With both ends included, repeat exactly the lines of the entries below from the one containing "icMergeRequests := s.env.icMergeRequests" down to the one containing "loop tests. -/", and no others.

Stored items
"""

-- ==== Sys2Proof/Certificates/Slice0/Obligations.lean ====
section
/-!
DEFINITION. The statements for the provers, in the order of OBLIGATIONS.json.

`s.begin` is the state in which the body of a `STEP` issued in `s` begins, `s.readLevel` the one in which the body after
a loop test of a `FRAME` begins.  `aw` and `s.build.addrW` are `ADDR_W`: a statement holds at every width.  Where a
statement needs a clause of a collaborator's contract it takes it as a premise under the name it has in
Sys2Proof/Safety.lean (D19).  That every call returns (R180) is one of them: `bodyReturns` for a step body, `inputReturns`
for F1 of a `FRAME`, `loopReturns` for a loop test; what happens otherwise is stated in the last section.
-/

open Sys2Proof Sys2Proof.Machine

/-! ### Encoding -/

/-- R61, R62 at `ADDR_W = 32`: words written out from the encoding, and what they decode to. -/
def Obligations.CommandWordsDecodeAsListed : Prop :=
  decode 32 0x000000000#34 = .step ∧
  decode 32 0x0DEADBEEF#34 = .step ∧
  decode 32 0x100000000#34 = .frame ∧
  decode 32 0x208000100#34 = .addBreakpoint 0x08000100 ∧
  decode 32 0x2FFFFFFFF#34 = .addBreakpoint 0xFFFFFFFF ∧
  decode 32 0x3FFFFFFFF#34 = .checkBreakpoint

/-- R62, R63, R71: the opcode map on every word of every `ADDR_W`, by the number in the `op` field; `arg` is the address of
`ADD_BREAKPOINT` and is ignored otherwise. -/
def Obligations.EveryWordDecodesByItsOpcode : Prop :=
  ∀ (aw : Nat) (w : CmdWord aw),
    (w.toNat / 2 ^ aw = 0 → decode aw w = .step) ∧
    (w.toNat / 2 ^ aw = 1 → decode aw w = .frame) ∧
    (w.toNat / 2 ^ aw = 2 → decode aw w = .addBreakpoint (w.toNat % 2 ^ aw)) ∧
    (w.toNat / 2 ^ aw = 3 → decode aw w = .checkBreakpoint)

/-- R61, R63, at every `ADDR_W`: decoding the encoding of a command gives the command, so no bit of an encoding is dropped;
what a word decodes to is well formed; and encoding it gives the word's `op`, and the word itself where `arg` is not
ignored. -/
def Obligations.DecodeAndEncodeAgree : Prop :=
  (∀ (aw : Nat) (i : Instr), i.WellFormed aw → decode aw (encode aw i) = i) ∧
  (∀ (aw : Nat) (w : CmdWord aw), (decode aw w).WellFormed aw ∧
    opField aw (encode aw (decode aw w)) = opField aw w ∧
    (opField aw w = 0b10#2 → encode aw (decode aw w) = w))

/-- R64, R65: the response word holds the status code above the data, at every `ADDR_W` and for every response whose data
has that width; the codes are the listed ones. -/
def Obligations.ResponseWordHoldsStatusAndData : Prop :=
  ∀ (aw : Nat) (r : Response),
    (r.data < 2 ^ aw → (r.word aw).toNat = r.status.code.toNat * 2 ^ aw + r.data) ∧
    (r.status.code = 0 ↔ r.status = .ok) ∧ (r.status.code = 1 ↔ r.status = .okData) ∧
    (r.status.code = 2 ↔ r.status = .none) ∧ (r.status.code = 3 ↔ r.status = .fault) ∧
    (r.status.code = 4 ↔ r.status = .refused) ∧ (r.status.code = 5 ↔ r.status = .bpFull)

/-- R67 (and the codes of R66): with `valid = 1` the notification is the Display State coded by `t`, with `valid = 0` it is
none whatever the `t` bits. -/
def Obligations.TransitionCodesReadBack : Prop :=
  (∀ t : Option DisplayState, transOfCode (transCode t) = t) ∧
  (∀ c : BitVec 3, c.toNat < 4 → transOfCode c = none) ∧
  (∀ (c : BitVec 3) (d : DisplayState), c.toNat = 4 + d.code.toNat → transOfCode c = some d) ∧
  DisplayState.drawing.code = 0 ∧ DisplayState.hblank.code = 1 ∧ DisplayState.vblank.code = 2 ∧
  DisplayState.other.code = 3
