-- ==== Sys2Proof/Tests/Slice0.lean ====
section
/-!
SUPPORT. Tests.  Expected values are those of spec/30_encoding.md and of the vectors of spec/95_test_vectors.md named in
each docstring; the collaborators of a vector answer what its stub world says, through the queues of State.env.

The theorems named `witness_…` show, for each statement of Certificates/Slice0/Obligations.lean that has hypotheses, a
state that meets them together, and one for each clause where a statement has several.
-/

namespace Sys2Proof.Tests

open Sys2Proof Sys2Proof.Machine

/-! ### Well-formedness: each check refuses an ill-formed line -/

theorem test_stray_operand_refused : (ScriptLine.mk .step (some 0)).noStrayOperand = false := by decide
theorem test_missing_address_refused : (ScriptLine.mk .addBreakpoint none).operandPresent = false := by decide
theorem test_address_out_of_range_refused :
    (ScriptLine.mk .addBreakpoint (some 0x100000000)).addressInRange 32 = false := by decide
theorem test_largest_address_accepted : (ScriptLine.mk .addBreakpoint (some 0xFFFFFFFF)).wellFormed 32 = true := by decide
/-- An address is well formed at one `ADDR_W` and not at a smaller one. -/
theorem test_wellFormed_is_about_the_width :
    (Instr.addBreakpoint 0x10000).WellFormed 32 ∧ ¬ (Instr.addBreakpoint 0x10000).WellFormed 16 := by decide

/-! ### Decoding: words written out from R61, `op` in bits 33..32 and `arg` in bits 31..0 -/

/-- `00` and 32 zeros. -/
theorem test_decode_step : decode 32 0b0000000000000000000000000000000000#34 = .step := by decide
/-- `01` and a set bit that is ignored (R71). -/
theorem test_decode_frame : decode 32 0b0100000000000000000000000000000001#34 = .frame := by decide
/-- `10` and 0x08000100 bit by bit. -/
theorem test_decode_addBreakpoint :
    decode 32 0b1000001000000000000000000100000000#34 = .addBreakpoint 0x08000100 := by decide
/-- `11` and 32 zeros. -/
theorem test_decode_checkBreakpoint : decode 32 0b1100000000000000000000000000000000#34 = .checkBreakpoint := by decide
/-- The numbering of spec/opcode_table.json, and a number that is no command word. -/
theorem test_decodeTableWord :
    decodeTableWord 34 0x208000104 = some (.addBreakpoint 0x08000104) ∧ decodeTableWord 40 0x400000000 = none := by
  decide
/-- At `ADDR_W = 16` a command is an 18-bit word (R61). -/
theorem test_decode_at_16 : decode 16 0b10_0001001000110100#18 = .addBreakpoint 0x1234 := by decide

/-- A script as R72 writes it: a comment, a hexadecimal and a decimal address, a blank line. -/
theorem test_script : assemble 32
    ["ADD_BREAKPOINT 0x10 ; first".toList, "".toList, "ADD_BREAKPOINT 32".toList, "STEP".toList] =
    some [.addBreakpoint 16, .addBreakpoint 32, .step] := by decide

/-! ### A small world -/

/-- The IO-device aggregate with the values a vector gives. -/
def io (halt : HaltState) (level : DisplayState) (fbn : FrameBuffer) (pend en : IrqMask) : IoAggregate :=
  { Config.resetWorld.io with
    halt := halt
    display := { level := level, framebuffer := fbn, internal := [] }
    ic := { requested := pend, enabled := en } }

/-- A CPU at a cycle count and a next-instruction address. -/
def cpu (cyc : Nat) (pc : Addr) : Cpu := { cycles := cyc, pc := pc, nextPc := pc, regs := [] }

/-- The state after reset with this CPU and these devices, the next 40 calls returning. -/
def state (c : Cpu) (d : IoAggregate) : State :=
  { State.reset with
    world := { cpu := c, mem := [], io := d }
    env := { Environment.empty with returns := List.replicate 40 true } }

/-- Of the calls ahead, the first `n` return and the one after does not. -/
def hangs (n : Nat) (s : State) : State :=
  { s with env := { s.env with returns := List.replicate n true ++ [false] } }

/-- The DMA Engine's next answer, and where it declines the answer to the query that follows, by a controller that keeps
R192. -/
def dma (s : State) (took : Bool) (m : IrqMask) (d : IoAggregate) : State :=
  { s with env := { s.env with
      dmaTryWork := s.env.dmaTryWork ++ [{ writes := [(16, 7)], io := d, irqAcc := m, took := took }]
      icPending := s.env.icPending ++ (if took then [] else [d.ic.anyEnabledRequest]) } }

/-- The interrupt-entry routine's next answer, and the Halt State `IO.set_running` leaves. -/
def entryLeaving (h : HaltState) (s : State) (c : Cpu) (d : IoAggregate) : State :=
  { s with env := { s.env with cpuServiceInterrupt := [{ cpu := c, writes := [], io := d }], ioSetRunning := [h] } }

/-- The same with an `IO.set_running` that keeps R195. -/
def entry : State → Cpu → IoAggregate → State := entryLeaving .running

/-- The next instruction's answer. -/
def instr (s : State) (c : Cpu) (d : IoAggregate) (r : CpuResult) : State :=
  { s with env := { s.env with cpuStep := [{ cpu := c, writes := [], io := d, result := r }] } }

/-- The peripherals' next answers, and the merge of a controller that keeps R193. -/
def peripherals (s : State) (m1 : IrqMask) (d1 : IoAggregate) (m2 : IrqMask) (d2 : IoAggregate)
    (t : Option DisplayState) : State :=
  { s with env := { s.env with
      timerAdvance := s.env.timerAdvance ++ [{ writes := [], io := d1, irqAcc := m1 }]
      displayAdvance := s.env.displayAdvance ++ [{ writes := [], io := d2, irqAcc := m2, trans := t }]
      icMergeRequests := s.env.icMergeRequests ++ [mergedRequests d2.ic.requested m2] } }

/-- The state an outcome goes on in. -/
def after : Host.Outcome State Fault Refusal → State
  | .next s => s
  | .fault r => nomatch r
  | .refused _ => State.reset

/-- A `FRAME` at one of its loop tests. -/
def inFrame (p : Phase) (s : State) : State := { s with phase := p }

/-- A `FRAME` at one of its loop tests, with a level and nothing queued. -/
def atLevel (p : Phase) (l : DisplayState) : State := inFrame p (state (cpu 0 0) (io .running l 0 0 0))

/-! ### Vectors -/

/-- V9: halted, an interrupt pending: entry, wake and one instruction, `elapsed` 2 + 3, then the HBlank edge. -/
def v9 : State :=
  peripherals (instr (entry (dma (state (cpu 200 0x08000010) (io .halted .drawing 0 8 8)) false 0
      (io .halted .drawing 0 8 8)) (cpu 202 0x18) (io .halted .drawing 0 8 8)) (cpu 205 0x1C)
    (io .running .drawing 0 0 8) .ok) 0 (io .running .drawing 0 0 8) 2 (io .running .hblank 0 0 8) (some .hblank)
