-- ==== Sys2Proof/Machine/Sys.lean ====
section
/-! DEFINITION. The SYS group: 47_sys.md R180 to R183; the low 27 bits are ignored (R88). -/

namespace Sys2Proof.Machine

/-- SYS0, reserved: `raise IllegalInstruction(w)` for every value of the low 27 bits (R180, R86). -/
def execSys0 (low : BitVec 27) (s : State) : Host.Outcome State Fault Refusal := s.illegal (.sys0 low)

/-- SYS (R181): `TrapEntry(SYS)`, whatever `IE` is. -/
def execSys (_low : BitVec 27) (s : State) : Host.Outcome State Fault Refusal := .next (s.trapEntry .sys)

/-- IRET (R182). -/
def execIret (_low : BitVec 27) (s : State) : Host.Outcome State Fault Refusal := .next s.trapReturn

/-- HALT (R183). -/
def execHalt (_low : BitVec 27) (s : State) : Host.Outcome State Fault Refusal := .next { s with halted := true }

end Sys2Proof.Machine
end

"""

## EXERCISE OUTPUT
      icMergeRequests := s.env.icMergeRequests ++ [mergedRequests d2.ic.requested m2] } }

/-- The state an outcome goes on in. -/
def after : Host.Outcome State Fault Refusal → State
  | .next s => s
  | .fault r => nomatch r
  | .refused _ => State.reset

/-- A `FRAME` at one of its loop tests. -/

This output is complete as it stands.